- Native name: Вера Кирилловна Захарова
- Born: 12 July 1920 Delgey, RSFSR
- Died: 1 January 2010 (aged 89) Yakutsk, Russian Federation
- Allegiance: Soviet Union
- Branch: Soviet Air Force
- Service years: 1943–1945
- Unit: 141st Separate Medical Aviation Regiment
- Conflicts: World War II
- Awards: Order of the Patriotic War

= Vera Zakharova =

Soviet Yakut pilot (1920–2010)

Vera Kirillovna Zakharova (Вера Кирилловна Захарова; 12 July 1920 1 January 2010) was a Po-2 air ambulance pilot in the Soviet Air Force during World War II, a student of aviation pioneer Valery Kuzmin, and the first Yakut woman pilot.

==Early life==
Zakharova was born on 12 July 1920 in the village of Delgey, Yakutsk Oblast, located within the present-day Olyokminsky district of Sakha; she had seven siblings. Her father Kirill, a Yakut, was a schoolteacher, and her mother Yevdokiya, a Russian was a doctor. Because her mother was not fluent in the Yakut language, Vera often helped her by being a translator. Soon after she was born her family moved to the village of Churapcha, where her father was from. There she completed primary school before moving to Yakutsk in 1934. In autumn the next year her brother Innokenty joined the local glider flight school, leading to Vera joining in 1937 and becoming the first Yakut girl admitted to the aeroclub. There she learned to fly the Po-2 trainer under the instruction of Valery Kuzmin, the first Yakut pilot. Soon she earned the status of parachute instructor after completing her 19th parachute jump. In 1940 she moved to Moscow to attend the Moscow Aviation School, but due to enrollment delay she initially attended the Moscow Institute of Physical Culture. However, she attended only one semester before leaving due to financial difficulties, which forced her to return to Yakutsk.

==World War II==
Vera and her friends heard the news of the German invasion of the Soviet Union over the radio while playing a game of volleyball. Her brothers were subsequently conscripted into the Red Army. Seeing her brothers drafted, Vera wished to join the war effort, so she attended nursing courses and was almost deployed, but she was turned away in Irkutsk. Not giving up, she continued to request to be sent to the front. Allegedly their father, who was ill with tuberculosis, expressed concerns about her brother's inability to speak Russian being a problem on the front. That, along with allegations that he expressed sympathies for the tsarist government, led to his subsequent arrest and execution under Article 58 as an "enemy of the people". Vera was informed of her father's death in 1943. However, she remained loyal to the Soviet Union and continued to request to be sent to the warfront. Initially she and other parachute instructors from the aeroclub were tasked with training paratroopers for the front. Eventually in February 1944 she along with two of her Russian friends from the Yakutsk aeroclub, Yelena Dvoryankina and Anna Remennikova, who were also parachute instructors, approached a recruiter requesting to be sent to the front and were accepted. Later the recruiter admitted to being half-asleep at the time, and normally would not have accepted them.

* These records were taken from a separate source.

/-- The word at the program counter issues with the effects of its main operation; `s` may have taken a vector since `q` was
read. -/
def State.issue (s : State) (c : Nat) (q : Ctx) (e : Eff) : State :=
  let m := q.mEff
  let x := s.cluster c
  let y := ((x.apply q.bank e).apply q.bank m).stepPc e
  let s := (s.setF (PIT_C_STATUS.PC c) x.next).incF (PIT_C_SAT.COUNT c) e.satN
  let s := (s.setF (PIT_C_STATUS.IN_WAIT c) 0).setF (PIT_C_STATUS.OUT_WAIT c) 0
  (s.cycleEnd c { y with sinceIn := x.sinceIn + 1 } e.clear).rtiStep c e.rti

/-- The word waits: nothing issues, results in flight go on. LOOP_MAX counts the cycles of an OUT, not those of an IN (R136, R158). -/
def State.stall (s : State) (c : Nat) (f : Fld) : State :=
  let x := s.cluster c
  (s.setF f 1).cycleEnd c { x with sinceIn := if f = PIT_C_STATUS.OUT_WAIT c then x.sinceIn + 1 else x.sinceIn } 0

/-- The word of cluster `c` issues now, and has the operation code `op`. -/
def State.pitIssues (s : State) (c op : Nat) : Bool :=
  s.pitReady c && !(s.cluster c).atReturn && wOp (s.ctx c).w = op

/-- Issue the word of cluster `c` if its operation code is `op`. -/
def State.pitOp (s : State) (c op : Nat) (f : Ctx → Eff) : State :=
  s.whenever (s.pitIssues c op) (fun s => s.issue c (s.ctx c) (f (s.ctx c)))

/-! ## Waiting commands (R153, R155) -/

/-- A PIT_LOCAL_WRITE with FLIP ends when every running cluster it names has flipped: LATE is the lowest one's. A cluster that does
not run flips at its first vector, and nothing waits for it (DESIGN CHOICE, log 24). -/
def State.flipsDone (s : State) (r : Nat) : State :=
  let cs := (List.range 128).filter (fun c => (s.cluster c).flipRing == some r)
  if cs.all (fun c => (s.cluster c).flipDone.isSome || !s.flag (PIT_C_STATUS.RUN c)) then
    let late := (cs.findSome? (fun c => (s.cluster c).flipDone)).getD false
    let s := s.each cs (fun s c => s.setCluster c { s.cluster c with flipRing := none, flipDone := none })
    match s.running r 0x30 with
    | some e => s.complete r e stOk (b2n late) 0
    | none => s
  else s

/-- The SIX a cluster has taken for a ring's coefficient write: none when the ring has none there. -/
def Cluster.coefFor (x : Cluster) (r : Nat) : Option (Option Nat) :=
  (x.coefRings.find? (fun q => q.1 == r)).map (fun q => q.2)

/-- A PIT_COEF_WRITE ends when every running cluster it names has taken a vector after it: RESULT is the lowest one's (log 24).
Where none has, the spec gives no SIX: a free value. -/
def State.coefsDone (s : State) (r : Nat) : State :=
  let cs := (List.range 128).filter (fun c => ((s.cluster c).coefFor r).isSome)
  if cs.all (fun c => (s.cluster c).coefFor r != some none || !s.flag (PIT_C_STATUS.RUN c)) then
    let taken := cs.findSome? (fun c => ((s.cluster c).coefFor r).getD none)
    let six := taken.getD s.free
    let s := if taken.isNone then s.drew else s
    let s := s.each cs (fun s c =>
      s.setCluster c { s.cluster c with coefRings := (s.cluster c).coefRings.filter (fun q => q.1 != r) })
    match s.running r 0x32 with
    | some e => s.complete r e stOk six 0
    | none => s
  else s

/-- Local memory of 64 lanes as host memory holds it, lane-major. -/
def Cluster.localBytes (x : Cluster) (first count : Nat) : List Byte :=
  (List.range 64).flatMap (fun l => (List.range count).flatMap (fun i => leBytes 2 (x.local l (first + i))))

/-- A PIT_LOCAL_READ takes its snapshot and completes. Before the first vector RESULT is not stated: a free value. -/
def State.localRead (s : State) (c r : Nat) : State :=
  match s.running r 0x31 with
  | none => s
  | some e =>
    let x := s.cluster c
    let six := match x.lastTaken with | some v => v.six | none => s.free
    let s := if x.lastTaken.isNone then s.drew else s
    let data := x.localBytes (e.arg 72 10) (e.arg 82 11)
    (s.hostPut (e.arg 128 64) data).complete r e stOk six 0

/-- Coefficient writes take their place between two vectors. -/
def Cluster.coefWrite (x : Cluster) (first : Nat) (hs : List Nat) : Cluster :=
  { x with cm := hs.zipIdx.foldl (fun t m => Tbl.set t 0 (first + m.2) (BitVec.ofNat 16 m.1)) x.cm }

/-- What waits for the gap between two vectors (R153). -/
def State.betweenVectors (s : State) (c : Nat) : State :=
  let x := s.cluster c
  let y := x.coefPend.foldl (fun x p => x.coefWrite p.1 p.2) { x with coefPend := [], readRings := [] }
  (s.setCluster c y).each x.readRings (fun s r => s.localRead c r)

/-! ## Swaps (R151, R152) -/

/-- The dwell of a swap whose image governs every dwell: it is that of the first vector the cluster would take (R152). -/
def swapAny : Int := -(2 ^ 64)

/-- A cluster has a swap that a vector of dwell `n` brings on. -/
def Cluster.swapDue (x : Cluster) (n : Int) : Bool := match x.swapDwell with | some k => decide (k ≤ n) | none => false

/-- Every issued result lands. -/
def Cluster.drain (x : Cluster) : Cluster := x.land.land.land

/-- The cluster becomes idle: commands wait for it no longer. -/
def State.goIdle (s : State) (c : Nat) : State :=
  let x := (s.cluster c).drain
  let s := s.setCluster c { x with swapDwell := none, swapIdle := false, hist := [], next := 0, redirects := [], delay := 0 }
  let s := ((s.setF (PIT_C_STATUS.RUN c) 0).setF (PIT_C_STATUS.SWAP_PEND c) 0).setF (PIT_C_STATUS.IN_WAIT c) 0
  (s.each x.flipRing.toList State.flipsDone).each (x.coefRings.map (fun q => q.1)) State.coefsDone

/-- The swap at a vector of dwell `n` (R152). -/
def State.swapAt (s : State) (c : Nat) (n : Int) : State :=
  let x := (s.cluster c).drain
  let k := match x.swapDwell with | some k => if k = swapAny then n else k | none => n
  if x.swapIdle then s.goIdle c
  else
    let bank := 1 - s.getF (PIT_C_STATUS.BANK c)
    let s := s.setCluster c { x with swapDwell := none, hist := [], next := 0, redirects := [], delay := 0, mref := s.startSix k,
                                     sinceIn := 0 }
    let s := (((s.setF (PIT_C_STATUS.BANK c) bank).setF (PIT_C_STATUS.RUN c) 1).setF (PIT_C_STATUS.SWAP_PEND c) 0).setF
      (PIT_C_STATUS.IN_WAIT c) 0
    let s := s.setFlag (PIT_C_STATUS.SIDE c) (bitOf ((s.governing k).el Scr.PIT_CLU_PROG c) 4)
    s.emitFor [s.cluOwner c k] (s.pitSrc c) 0x0401 (c + 2 ^ 8 * bank) (dwell32 k) 0

/-! ## Taking vectors (R132, R135, R153) -/

/-- The last vector's dwell has come to its boundary: a later vector waits, or it has closed and none waits (R135). -/
def State.atBoundary (s : State) (c : Nat) : Bool :=
  let x := s.cluster c
  match x.lastTaken with
  | none => false
  | some w =>
    !x.nulled && x.nullsLeft = 0 &&
      (match x.inQ with
       | v :: _ => decide (w.dwell < v.dwell)
       | [] => decide (w.dwell ≤ s.seq.closed))

/-- Three null vectors are handed to the program (R135). -/
def State.startNulls (s : State) (c : Nat) : State :=
  if s.atBoundary c then s.setCluster c { s.cluster c with nullsLeft := 3 } else s

/-- The null vector: no lane present, the tags of the last real vector. -/
def Vect.nullOf (v : Vect) : Vect :=
  { v with pres := 0, valid := 0, null := true, samples := List.replicate 64 0, ims := List.replicate 64 0 }

/-- A flip applies at the vector taken (R153). -/
def State.flipAt (s : State) (c six : Nat) : State :=
  let x := s.cluster c
  match x.flipSix with
  | none => s
  | some f =>
    if x.flipLate || decide (0 ≤ sixDiff six f) then
      let page := 1 - s.getF (PIT_C_STATUS.TPG c)
      let s := s.setCluster c { x with flipSix := none, flipLate := false, flipDone := some x.flipLate, mref := f }
      let s := (s.setF (PIT_C_STATUS.TPG c) page).setF (PIT_C_STATUS.FLIP_PEND c) 0
      let s := s.emitFor (s.pitSubs c) (s.pitSrc c) 0x0403 six (c + 2 ^ 8 * b2n x.flipLate + 2 ^ 9 * page) 0
      match x.flipRing with | some r => s.flipsDone r | none => s
    else s
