/-- HOLD_NOW (R395): SHOW → HOLD at the next house dwell, ahead of a transition that waits for a later one. The bit stays set
until the device is in HOLD or iron cancels the transition; outside SHOW and in iron the write is ignored (DESIGN CHOICE, log 31). -/
def State.holdNow (s : State) : State :=
  s.whenever (s.power = 0 && !s.iron) (fun s =>
    let s := s.setF PWR_EMERG.HOLD_NOW 1
    let k := s.houseDwell + 1
    match s.pwr.trans with
    | some (t, j) => if k < j then s.pwrBegin t k else s
    | none => s.pwrBegin 1 k)

/-- HOLD_NOW: a write of 1 to PWR_EMERG.HOLD_NOW. -/
def execHoldNow (s : State) : Res := done s.holdNow

/-! ## Block resets (R388, R389) -/

/-- A block reset, which DARK ignores, sets its bit of PWR_BLKRST. -/
def State.blockReset (s : State) (b : Nat) (f : State → State) : State :=
  s.whenever (s.power != 3) (fun s => f (s.putBit PWR_BLKRST.BITS b true))

/-- The pit command a ring executes. -/
def State.pitCommand (s : State) (r : Nat) : Option Exec :=
  [0x30, 0x31, 0x32].findSome? (fun op => s.running r op)

/-- A cluster after a pit block reset: idle, with its memories (R158). -/
def Cluster.blank (x : Cluster) : Cluster :=
  { Cluster.idle with prog := x.prog, lm := x.lm, cm := x.cm, faulty := x.faulty }

/-- The pit is reset (R158). A pit command that waits for a vector ends with DEVICE_ERROR (DESIGN CHOICE, log 20). -/
def State.resetPit (s : State) : State :=
  let rs := (s.clu.flatMap (fun (e : Nat × Option Cluster) =>
    match e.2 with | some c => c.coefRings.map (fun q => q.1) ++ c.flipRing.toList ++ c.readRings | none => [])).eraseDups
  let s := { s with clu := s.clu.map (fun (e : Nat × Option Cluster) => (e.1, e.2.map Cluster.blank)) }
  let s := s.resetRegs 0x400000 0x500000 (fun _ => false)
  s.each rs (fun s r => match s.pitCommand r with | some e => s.finish r e stDeviceError | none => s)

/-- PIT_BLOCK_RESET. -/
def execPitBlockReset (s : State) : Res := done (s.blockReset 0 State.resetPit)

/-- The movers are reset (R204): IDLE, the line map clear, MOV_Mn_BYTES kept. -/
def State.resetMov (s : State) : State :=
  let s := s.each (List.range 64) (fun s m => s.movStopped m)
  let s := s.resetRegs 0x600000 0x700000 (fun k =>
    (List.range 64).any (fun m => k / 64 == (MOV_M_BYTES.COUNT m).off))
  ({ s.matrixReset .moverDma with mov := [], seq.lineMap := [] } : State).ironSleep

/-- MOV_BLOCK_RESET. -/
def execMovBlockReset (s : State) : Res := done (s.blockReset 1 State.resetMov)

/-- The stage is reset (R226, R231, R252): the sequencer stops until the next dwell close. -/
def State.resetStg (s : State) : State :=
  let s := s.stopStage 2
  let s := match s.seq.replay with
    | some n =>
      let s := s.returnPages n (fun _ _ => false)
      { s with seq.gone := s.seq.gone ++ [n] }
    | none => s
  let s := { s with seq.replay := none, seq.replayed := [], seq.halted := true, bem.wbank := [none, none], bem.wload := none }
  (s.resetRegs 0x700000 0x900000 (fun k => k / 64 == 0x700000 || k / 64 == 0x700020 || k / 64 == 0x800040)).setF
    STG_STATUS.REPLAY 0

After a brief stay with a training regiment, Vera and her friend Yelena were assigned to the 141st Separate Air Ambulance Regiment, which ferried injured soldiers in the Po-2, as well as delivering information and mail across the front. Upon arriving at regiment headquarters the women were initially treated with hostility by commanding officers, with the regimental commander jokingly asking if they dreamt of becoming colonels, to which Yelena replied affirmatively to the taunt, causing dead silence before their male counterparts burst out laughing at the idea. Not giving in to peer pressure, Zakharova remained in the regiment, and by August 1944 she totaled over 100 sorties, in the course of which she rescued over 200 wounded soldiers as well as delivering crucial medical supplies, ammunition, mail, and food to the front lines, sometimes flying three or four sorties in a day.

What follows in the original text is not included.